DINO-Tracker is a novel framework for long-term dense point tracking in videos, combining test-time training with pre-trained DINO-ViT features. The method leverages the semantic information captured by DINO to refine features and improve tracking performance. Key contributions include:
1. **Combining Test-Time Training and External Priors**: DINO-Tracker combines test-time training on a single video with the powerful localized semantic features learned by a pre-trained DINO-ViT model.
2. **Refined Features**: The framework refines DINO's features to better fit the motion observations of the test video, enhancing the robustness and accuracy of tracking.
3. **Self-Supervised Losses**: The method uses a combination of self-supervised losses and regularization to retain and benefit from DINO's semantic prior.
4. **State-of-the-Art Performance**: Extensive evaluation demonstrates that DINO-Tracker achieves state-of-the-art results on known benchmarks, outperforming both self-supervised methods and state-of-the-art supervised trackers, especially in challenging cases of long-term occlusions.
The paper also includes a detailed methodological section, explaining the Delta-DINO model, the optimization objective, and the evaluation on various benchmarks. The results show that DINO-Tracker outperforms existing methods in terms of position accuracy and occlusion accuracy, particularly in scenarios with long-term occlusions.DINO-Tracker is a novel framework for long-term dense point tracking in videos, combining test-time training with pre-trained DINO-ViT features. The method leverages the semantic information captured by DINO to refine features and improve tracking performance. Key contributions include:
1. **Combining Test-Time Training and External Priors**: DINO-Tracker combines test-time training on a single video with the powerful localized semantic features learned by a pre-trained DINO-ViT model.
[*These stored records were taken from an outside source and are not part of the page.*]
/-- The reads that a block made at its start take their entries, each as it comes (R194). -/
def State.kfill (s : State) (c : Fin 96) (k : Fin 4) : State :=
  match (s.ctx c k).blk with
  | none => s
  | some b => b.wants.foldl (fun s r => match (s.queueOf c k (r - 24) false).bind s.queueTake with
    | some (s, v) => s.onCtx c k fun t => { t with blk := t.blk.map fun b => { b with
        qregs := b.qregs ++ [(r, v)], wants := b.wants.filter (· != r) } }
    | none => s) s

/-- A register write kept for the commit; a void value writes nothing (R190, R194). -/
def State.kwrite (s : State) (x : Site) (rep reg : Nat) (v : KTok) : State :=
  if v.void then s else s.onBlk x fun b => { b with writes := b.writes ++ [⟨x.slot, rep, reg, v⟩] }

/-- The trap of a write to a register: beyond the allotment, or a queue-mapped one whose queue is not bound to send. -/
def State.kwriteTrap (s : State) (x : Site) (r : Int) : Option (BitVec 8) :=
  if r < 0 || ((s.core x.core).allot (ctxOf x) : Int) ≤ r then some trapAllot
  else if s.mapped x.core (ctxOf x) r.toNat && (s.queueOf x.core (ctxOf x) (r.toNat - 24) true).isNone then some trapQunbound
  else none

/-! ## Accesses of a context (R193, R272) -/

/-- A context's access of n bytes under its ASID. -/
def State.kaccess (s : State) (x : Site) (kind : AKind) (va : Word64) (data : List Byte) (wr : Bool) (pieces : List Piece) :
    State :=
  let t := s.ctx x.core (ctxOf x)
  (s.issue { id := s.newId, agent := .ctx x.core (ctxOf x) x.slot t.gen, kind := kind, asid := t.asid, wr := wr, virt := true
             column := false, addr := va, pieces := pieces, data := data, bads := [], poison := false, stage := .walk
             held := false }).tickId

/-! ## Register ranges (R194, R195) -/

/-- Changes one repetition in progress. -/
def State.onRep (s : State) (x : Site) (id : Nat) (f : KRep → KRep) : State :=
  s.onBlk x fun b => { b with reps := b.reps.map fun r => if r.id == id then f r else r }

/-- REPST shows a prefixed repetition (R195). -/
def State.showRep (s : State) (x : Site) (r : KRep) : State :=
  if !r.shown then s
  else s.onCtx x.core (ctxOf x) fun t => { t with
    repActive := true, repSlot := BitVec.ofNat 7 r.slot.val, repRemain := BitVec.ofNat 6 r.remain
    repIndex := BitVec.ofNat 6 r.index }

/-- The range instruction has ended: its completion token is known, and REPST clears.  QRECV, which delivers the value of
each repetition, delivers here only when it had none. -/
def State.endRep (s : State) (x : Site) (r : KRep) : State :=
  let s := s.onBlk x fun b => { b with reps := b.reps.filter (·.id != r.id) }
  let s := if r.shown then s.onCtx x.core (ctxOf x) fun t => { t with
      repActive := false, repSlot := 0, repRemain := 0, repIndex := 0 } else s
  let recv := match s.kblk x with
    | some b => opOf b.slots[x.slot].word == 0xD5
    | none => false
  if recv then (if r.index == 0 then s.kplace x 0 (some ⟨0, false⟩) else s) else s.kgive x r.id ⟨0, false⟩

/-- One repetition has been performed. -/
def State.advanceRep (s : State) (x : Site) (r : KRep) : State :=
  let r' := { r with index := r.index + 1, remain := r.remain - 1, wait := none }
  let s := s.onRep x r.id fun _ => r'
  if r'.remain == 0 then s.endRep x r' else s.showRep x r'

/-- The register of a repetition (R195). -/
def KRep.reg (r : KRep) (w : Word64) : Int := ((w.extractLsb' 5 5).toNat : Int) + r.index * r.stride

/-- A read made at block start still waits for an entry of a queue: it comes before a QRECV (R194). -/
def State.kwanted (s : State) (x : Site) (q : Nat) : Bool := (s.kblk x).any fun b => b.wants.contains (24 + q)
2. **Refined Features**: The framework refines DINO's features to better fit the motion observations of the test video, enhancing the robustness and accuracy of tracking.
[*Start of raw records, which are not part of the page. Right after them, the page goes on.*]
/-- DROP and DROP.V (R179): without a valid target nothing is delivered. -/
def execDrop (f : FA) (s : State) : Done :=
  let x := s.clk.focus
  match s.frontOf x .a with
  | .empty => .next s
  | .eos => .next (s.attempt x f.io 0 1 1 { pa := 1, out := eosBoth, run := .idle, fin := true })
  | .data t => .next (s.attempt x f.io 0 1 1
      { pa := 1, out := if modV f.mod && !t.void then .both t else .none, run := .idle })

/-! ## COUNT (R180) and the sinks of a block (R40) -/

/-- A sink reports; after the last one the region controller enters COMMITTING, and open reports are posted (R40, R204). -/
def State.sinkReport (s : State) (x : Site) : State :=
  let g := s.region x.core x.unit
  if g.sinks.contains x.slot then s
  else
    let n := (g.hdr.extractLsb' 80 8).toNat
    let s := s.onRegion x.core x.unit fun g => { g with sinks := g.sinks ++ [x.slot] }
    if g.sinks.length + 1 == n && g.st == .mapped then
      ((s.postGuards x.core x.unit).onRegion x.core x.unit fun g => { g with st := .committing }).later 1 (.regionCommit x.core x.unit)
    else s

/-- COUNT's counts and whether it has reported. -/
def countsOf : Run → Lane × Lane × Bool
  | .count n v r => (n, v, r)
  | _ => (0, 0, false)

/-- A count that saturates at 2^32 − 1. -/
def satInc (n : Lane) : Lane := if n == 0xFFFFFFFF then n else n + 1

/-- COUNT. -/
def execCount (f : FO) (s : State) : Done :=
  let x := s.clk.focus
  let k := countsOf (s.slot x).run
  match s.frontOf x .a with
  | .empty => .next s
  | .data t => .next (s.attempt x f.io 0 1 1
      { pa := 1, run := if t.void then .count k.1 (satInc k.2.1) k.2.2 else .count (satInc k.1) k.2.1 k.2.2 })
  | .eos =>
    let sink := f.params.getLsbD 15
    let sh : Shot := { pa := 1, out := .both (i32Token [k.1, k.2.1]), then_ := eosBoth
                       run := .count 0 0 (k.2.2 || sink), fin := true }
    if s.canShoot x f.io 2 2 sh then
      if sink && !k.2.2 then .next ((s.shoot x f.io 0 sh).sinkReport x) else .next (s.shoot x f.io 0 sh)
    else .next s

/-! ## LCTR (R181) -/

/-- LEVELS of an LCTR. -/
def lctrLevels (f : FO) : Nat := (f.params.extractLsb' 8 2).toNat + 1

/-- PRESET of an LCTR. -/
def lctrPreset (f : FO) : Nat := (f.params.extractLsb' 10 6).toNat

/-- The token of one step: base plus the counters' value, and their positions (R181). -/
def lctrTok (e : Element) (levels : Nat) (base : Lane) : Token :=
  let cs := countersUsed e 0 levels
  i32Token ((base + counterSum e 0 levels) :: cs.map fun k => k.idx.setWidth 32)

/-- One step of a pass; the counters stand loaded. -/
def lctrStep (s : State) (x : Site) (f : FO) (base : Lane) : State :=
  let lv := lctrLevels f
  let e := s.elem x.core (s.elemAt x)
  let last := counterLast e 0 lv
  let run : Run := if !last then .pass base true false else if f.a.used then .idle else .pass 0 false false
  let sh : Shot := { pa := if last && f.a.used then 1 else 0, out := .both (lctrTok e lv base), run := run }
  if s.canShoot x f.io 1 1 sh then (s.shoot x f.io 0 sh).stepCtr x 0 lv else s

/-- The first step of a pass loads the counters from their preset words. -/
def lctrFirst (s : State) (x : Site) (f : FO) (base : Lane) : State :=
  if s.canShoot x f.io 1 1 { run := .idle } then
    lctrStep (s.loadCounters x 0 (lctrLevels f) (lctrPreset f)) x f base
  else s

/-- LCTR. -/
def execLctr (f : FO) (s : State) : Done :=
  let x := s.clk.focus
  match (s.slot x).run with
  | .pass base true _ => .next (lctrStep s x f base)
  | .pass _ false closed =>
    if closed then .next s
    else .next (s.attempt x f.io 0 1 1 { out := eosBoth, run := .pass 0 false true, fin := true })
  | _ =>
    if !f.a.used then .next (lctrFirst s x f 0)
    else match s.frontOf x .a with
    | .empty => .next s
    | .eos => .next (s.attempt x f.io 0 1 1 { pa := 1, out := eosBoth, run := .idle, fin := true })
    | .data t =>
      if t.void then .next (s.attempt x f.io 0 1 1 { pa := 1, out := .both (voidFrom (some t) 7 t.cause), run := .idle })
      else match control t with
      | none => .next (s.attempt x f.io 0 1 1
          { pa := 1, out := .both (voidFrom (some t) 7 causeFormat), run := .idle, cause := some causeFormat })
      | some v => .next (lctrFirst s x f v)

/-! ## EOS (R182) -/

/-- EOS's count since the last insertion, insertion due, and whether the last token it delivered was an end-of-stream: an end
firing leaves that it was (R182). -/
def eosState : Run → Nat × Bool × Bool
  | .eos n due last => (n, due, last)
  | _ => (0, false, false)

/-- EOS forwards a token, and knows whether an insertion follows: `dec` is its decision. -/
def eosForward (s : State) (x : Site) (f : FO) (t : Token) (dec : Option Lane) : State :=
  let u := s.slot x
  let k := eosState u.run
  let burst := s.burstAt x .a
  let beat := nextBeat u burst
  let n := if beat == 0 then k.1 + 1 else k.1
  let due := beat == 0 && match dec with
    | some v => v != 0
    | none => f.params != 0 && f.params.toNat ≤ n
  s.attempt x f.io 0 1 1 { pa := 1, pb := if dec.isSome then lastPop u burst else 0, out := .both t
                           run := .eos (if due then 0 else n) due false, beat := beat }

/-- EOS. -/
def execEos (f : FO) (s : State) : Done :=
  let x := s.clk.focus
  let k := eosState (s.slot x).run
  if k.2.1 then .next (s.attempt x f.io 0 1 1 { out := eosBoth, run := .eos 0 false true })
  else match s.kind x f.io, s.frontOf x .a with
  | .fin, _ =>
    let pb := if f.b.used then 1 else 0
    .next (s.attempt x f.io 0 1 1
      { pa := 1, pb := pb, out := if k.2.2 then .none else eosBoth, run := .eos 0 false true, fin := true })
  | .mismatch, _ => .next (s.attempt x f.io 0 1 1 (s.mismatchShot x f.io 0))
  | .fire, .data t =>
    if f.b.used then
      match s.frontOf x .b with
      | .data d => match control d with
        | none => .next (s.attempt x f.io 0 1 1
            { pa := 1, pb := 1, out := .both (voidFrom (some t) 0 causeFormat), run := (s.slot x).run
              cause := some causeFormat })
        | some v => .next (eosForward s x f t (some v))
      | _ => .next s
    else .next (eosForward s x f t none)
  | _, _ => .next s

/-! ## GATE (R183) -/

/-- GATE's credit, from PARAMS16 after mapping. -/
def gateCredit (f : FO) : Run → BitVec 16
  | .gate cr _ => cr
  | _ => f.params

/-- Credit with a token's lane 0 added, saturating at 65,535. -/
def addCredit (cr : BitVec 16) (v : Lane) : BitVec 16 := BitVec.ofNat 16 (min 65535 (cr.toNat + v.toNat))

/-- What GATE takes of port b: none when nothing is taken, else the credit added; a wrong tag is a format fault. -/
def gateIn (fb : Front) : Option (Option Lane) :=
  match fb with
  | .data t => some (control t)
  | _ => none

/-- GATE's firing: a credit token, a data token, or both (R183).  A credit token that faults goes alone (log 15). -/
def gateFire (s : State) (x : Site) (f : FO) (cr : BitVec 16) : State :=
  let u := s.slot x
  let burst := s.burstAt x .a
  match gateIn (s.frontOf x .b) with
  | some none => s.attempt x f.io 0 1 1 { pb := 1, run := .gate cr false, beat := u.beat, cause := some causeFormat }
  | credit =>
    let add : Lane := match credit with
      | some (some v) => v
      | _ => 0
    let pb := if credit.isSome then 1 else 0
    let only := s.attempt x f.io 0 1 1 { pb := pb, run := .gate (addCredit cr add) false, beat := u.beat }
    match s.frontOf x .a with
    | .data t =>
      let cr' := if u.beat == 0 then cr - 1 else cr
      let sh : Shot := { pa := 1, pb := pb, out := .both t, run := .gate (addCredit cr' add) false, beat := nextBeat u burst }
      if (0 < cr.toNat || u.beat != 0) && s.canShoot x f.io 1 1 sh then s.shoot x f.io 0 sh
      else if pb == 1 then only else s
    | _ => if pb == 1 then only else s

/-- GATE. -/
def execGate (f : FO) (s : State) : Done :=
  let x := s.clk.focus
  let cr := gateCredit f (s.slot x).run
  match (s.slot x).run with
  | .gate _ true => match s.frontOf x .b with
    | .empty => .next s
    | .eos => .next (s.attempt x f.io 0 0 0 { pb := 1, run := .idle, fin := true })
    | .data _ => .next (s.attempt x f.io 0 0 0 { pb := 1, run := .gate cr true, fin := true })
  | _ =>
    if s.frontOf x .a == .eos then
      .next (s.attempt x f.io 0 1 1 { pa := 1, out := eosBoth, run := .gate cr true, fin := true })
    else .next (gateFire s x f cr)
3. **Self-Supervised Losses**: The method uses a combination of self-supervised losses and regularization to retain and benefit from DINO's semantic prior.
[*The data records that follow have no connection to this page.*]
-- ==== Sys2Proof/Machine/Collector.lean ====
section
/-! DEFINITION. The device fault collector (R292..R300): windows, merging, lists, and RESUME. -/

namespace Sys2Proof

/-- The location of a record and its HSLOT, in the order of R296. -/
def CRec.place (r : CRec) : BitVec 22 := r.cy ++ r.cx ++ r.ey ++ r.ex ++ r.region ++ r.hslot

/-- The key by which a list is ordered (R296). -/
def CRec.key (r : CRec) : BitVec 96 := r.asid ++ r.addr ++ r.cause ++ r.place

/-- Two records merge (R296). -/
def CRec.merges (r q : CRec) : Bool :=
  r.parked == q.parked && r.asid == q.asid && r.cause == q.cause &&
    (if r.parked then r.addr == q.addr else r.aux == q.aux && r.place == q.place)

end Sys2Proof

namespace Sys2Proof.Machine

/-! ## Windows (R293, R296, R298) -/

/-- Changes the collector. -/
def State.onCol (s : State) (f : Collector → Collector) : State := { s with col := f s.col }

/-- CAP (R297). -/
def Collector.cap (c : Collector) : Nat := if 6 ≤ c.logcap && c.logcap ≤ 12 then 2 ^ c.logcap.toNat else 64

/-- The length of a window in cycles (R293). -/
def Collector.len (c : Collector) : Nat := max 256 c.window.toNat

/-- A record merged into an entry; the first source sorts first (R296). -/
def FEntry.add (e : FEntry) (r : CRec) : FEntry :=
  { e with
    first := { (if r.parked && r.place < e.first.place then r else e.first) with wr := e.first.wr || r.wr }
    count := min 65535 (e.count + 1), accs := if r.parked then e.accs ++ [r] else e.accs }

/-- A new entry in its place in the order of the keys. -/
def insertEntry (e : FEntry) : List FEntry → List FEntry
  | [] => [e]
  | x :: rest => if e.first.key < x.first.key then e :: x :: rest else x :: insertEntry e rest

/-- A record joins a window's entries. -/
def joinEntries (r : CRec) (now : Nat) (es : List FEntry) : List FEntry :=
  if es.any fun e => r.merges e.first then es.map fun e => if r.merges e.first then e.add r else e
  else insertEntry ⟨r, 1, if r.parked then [r] else [], now⟩ es

/-- COLLECTOR_RECORD (R292, R293): a record opens a window, or joins the one that is open. -/
def execCollectorRecord (r : CRec) (s : State) : Done :=
  let now := s.clk.now
  .next (s.onCol fun c => match c.open_ with
    | none => { c with open_ := some (now, joinEntries r now []) }
    | some (t, es) => { c with open_ := some (t, joinEntries r now es) })

/-- The entries a full window keeps, and those that found it full: of the entries of its last cycle, the first in the order
of their keys fill it (R293). -/
def fitEntries (last : Nat) : Nat → List FEntry → List FEntry × List FEntry
  | _, [] => ([], [])
  | n, e :: rest =>
    if e.at_ != last then
      let r := fitEntries last n rest
      (e :: r.1, r.2)
    else match n with
      | 0 =>
        let r := fitEntries last 0 rest
        (r.1, e :: r.2)
      | n + 1 =>
        let r := fitEntries last n rest
        (e :: r.1, r.2)

/-- A window's entries at its close. -/
def Collector.fit (c : Collector) (es : List FEntry) : List FEntry × List FEntry :=
  let last := es.foldl (fun m e => max m e.at_) 0
  fitEntries last (c.cap - (es.filter fun e => e.at_ != last).length) es

/-- The window that is open closes now (R293): after its length, or with CAP entries at the end of a cycle. -/
def Collector.closes (c : Collector) (now : Nat) : Bool :=
  match c.open_ with
  | some (t, es) => t + c.len ≤ now || c.cap ≤ es.length
  | none => false

/-! ## Lists (R294, R298) -/

/-- A list entry (R294). -/
def FEntry.bits (e : FEntry) : BitVec 256 :=
  let r := e.first
  r.handle ++ r.addr ++ r.asid ++ r.cause ++ BitVec.ofNat 16 e.count ++ 0#2 ++ BitVec.ofBool r.parked ++ BitVec.ofBool r.wr ++
    r.aux ++ 0#2 ++ r.hslot ++ 0#1 ++ r.cy ++ r.cx ++ r.ex ++ r.ey ++ r.region ++ r.agent ++ 0#38

/-- The LIST READY record (R298). -/
def listRecord (seq : BitVec 16) (n : Nat) : Record := 0#64 ++ seq.setWidth 32 ++ BitVec.ofNat 32 n ++ 0x50#8 ++ 0#120

/-- A list is written, and LIST READY is posted (R298). -/
def State.writeList (s : State) (es : List FEntry) : State :=
  let base := s.col.base.toNat * 4096
  let s := if inDram base then s.onMem fun m => m.store base (es.flatMap fun e => natBytes 32 e.bits.toNat) else s
  let seq := s.col.seq + 1
  let s := s.onCol fun c => { c with
    seq := seq, nent := BitVec.ofNat 16 es.length, ready := true, current := es, listAt := c.base }
  if h : s.col.hcore.toNat < 96 then
    s.pushEvent ⟨s.col.hcore.toNat, h⟩ (Fin.ofNat 4 s.col.hctx.toNat) (listRecord seq es.length) false
  else s

/-- The records that found their window full (R298): each parked access offers its own again 256 cycles after it came, any
other is lost. -/
def State.turnAway (s : State) (e : FEntry) : State :=
  if e.first.parked then e.accs.foldl (fun s r => s.later (e.at_ + 256 - s.clk.now) (.parkedReoffer r)) s
  else s.onCol fun c => { c with lost := BitVec.ofNat 16 (min 65535 (c.lost.toNat + e.count)) }

/-- COLLECTOR_WINDOW_CLOSE (R293, R298). -/
def execCollectorWindowClose (s : State) : Done :=
  match s.col.open_ with
  | none => .next s
  | some (_, es) =>
    if !s.col.closes s.clk.now then .next s
    else
      let r := s.col.fit es
      let s := r.2.foldl State.turnAway s
      let s := s.onCol fun c => { c with open_ := none }
      if s.col.ready || !s.col.waiting.isEmpty then .next (s.onCol fun c => { c with waiting := c.waiting ++ [r.1] })
      else .next (s.writeList r.1)

/-- An access is still parked. -/
def State.isParked (s : State) (id : Nat) : Bool :=
  match s.acc id with
  | some a => match a.stage with
    | .parked _ => true
    | _ => false
  | none => false

/-- PARKED_REOFFER (R298). -/
def execParkedReoffer (r : CRec) (s : State) : Done := if s.isParked r.acc then execCollectorRecord r s else .next s

/-! ## RESUME (R299, R300, R323) -/

/-- A parked access begins afresh; a fetch and a pre-empted region's access too. -/
def State.retry (s : State) (a : Access) : State :=
  match a.agent with
  | .fetch c k g =>
    let s' := s.dropAcc a.id
    if (s.ctx c k).gen == g && (s.ctx c k).st == .run then s'.startFetch c k else s'
  | _ =>
    let st : Stage := if a.virt then .walk else .ready
    (s.onAcc a.id fun a => { a with stage := st, held := false }).laterFree 1
      (if a.virt then .walkComplete a.id else .accessPerform a.id)

/-- A parked access is cancelled. -/
def State.cancel (s : State) (a : Access) (cause : BitVec 8) : State :=
  match a.agent with
  | .op x h e => s.cancelOp x h e a cause
  | .line c t n => (s.dropAcc a.id).lineCancelled c t n
  | .ctx c k _ g => if (s.ctx c k).gen == g then (s.dropAcc a.id).kcancel c k else (s.dropAcc a.id).kdropped c k g a.id
  | .fetch c k g => if (s.ctx c k).gen == g then (s.dropAcc a.id).kcancel c k else s.dropAcc a.id
  | .completion c r _ => s.completionRefused a c r cause false
  | .image h => (s.dropAcc a.id).soon (.imageReadDone h false)

/-- The action of a list entry on one of its accesses, by the access's own record.  A withdrawn access takes a retry at once
(R300), and a cancellation or deferral at its reissue (R306; log 74, DEDUCED). -/
def State.resumeAccess (s : State) (action : Nat) (r : CRec) : State :=
  match s.acc r.acc with
  | none => s
  | some a => match a.stage with
    | .parked cause =>
      if action == 0 then s.retry a
      else if a.held then s.onAcc a.id fun a => { a with stage := .fated cause (action == 1) r }
      else if action == 1 then s.cancel a cause
      else s.collect r
    | _ => s

/-- FW_RESUME (R299, R300): every entry's ACTION is read from the list, in list order, by reads that meet error marks (R243);
then the next list may be written. -/
def execFwResume (w : Writer) (v : Word64) (s : State) : Done :=
  if !(w.priv || w.sysctl) || !s.col.ready || v.extractLsb' 0 16 != s.col.seq then .next s
  else
    let base := s.col.listAt.toNat * 4096
    let act (i : Nat) : Nat := ((s.plainWord (base + 32 * i + 8) i).extractLsb' 36 2).toNat
    let todo := s.col.current.zipIdx.map fun e => (e.1, act e.2)
    let units := ((List.range s.col.current.length).map fun i => (base + 32 * i) / 64).eraseDups
    let s := (units.foldl (fun s u => s.meetUnit outsideRec (64 * u)) s).tickBy s.col.current.length
    let s := todo.foldl (fun s e => e.1.accs.foldl (fun s r => s.resumeAccess e.2 r) s) s
    let s := s.onCol fun c => { c with ready := false, current := [] }
    match s.col.waiting with
    | [] => .next s
    | es :: rest => .next ((s.onCol fun c => { c with waiting := rest }).writeList es)

end Sys2Proof.Machine
end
4. **State-of-the-Art Performance**: Extensive evaluation demonstrates that DINO-Tracker achieves state-of-the-art results on known benchmarks, outperforming both self-supervised methods and state-of-the-art supervised trackers, especially in challenging cases of long-term occlusions.
The paper also includes a detailed methodological section, explaining the Delta-DINO model, the optimization objective, and the evaluation on various benchmarks. The results show that DINO-Tracker outperforms existing methods in terms of position accuracy and occlusion accuracy, particularly in scenarios with long-term occlusions.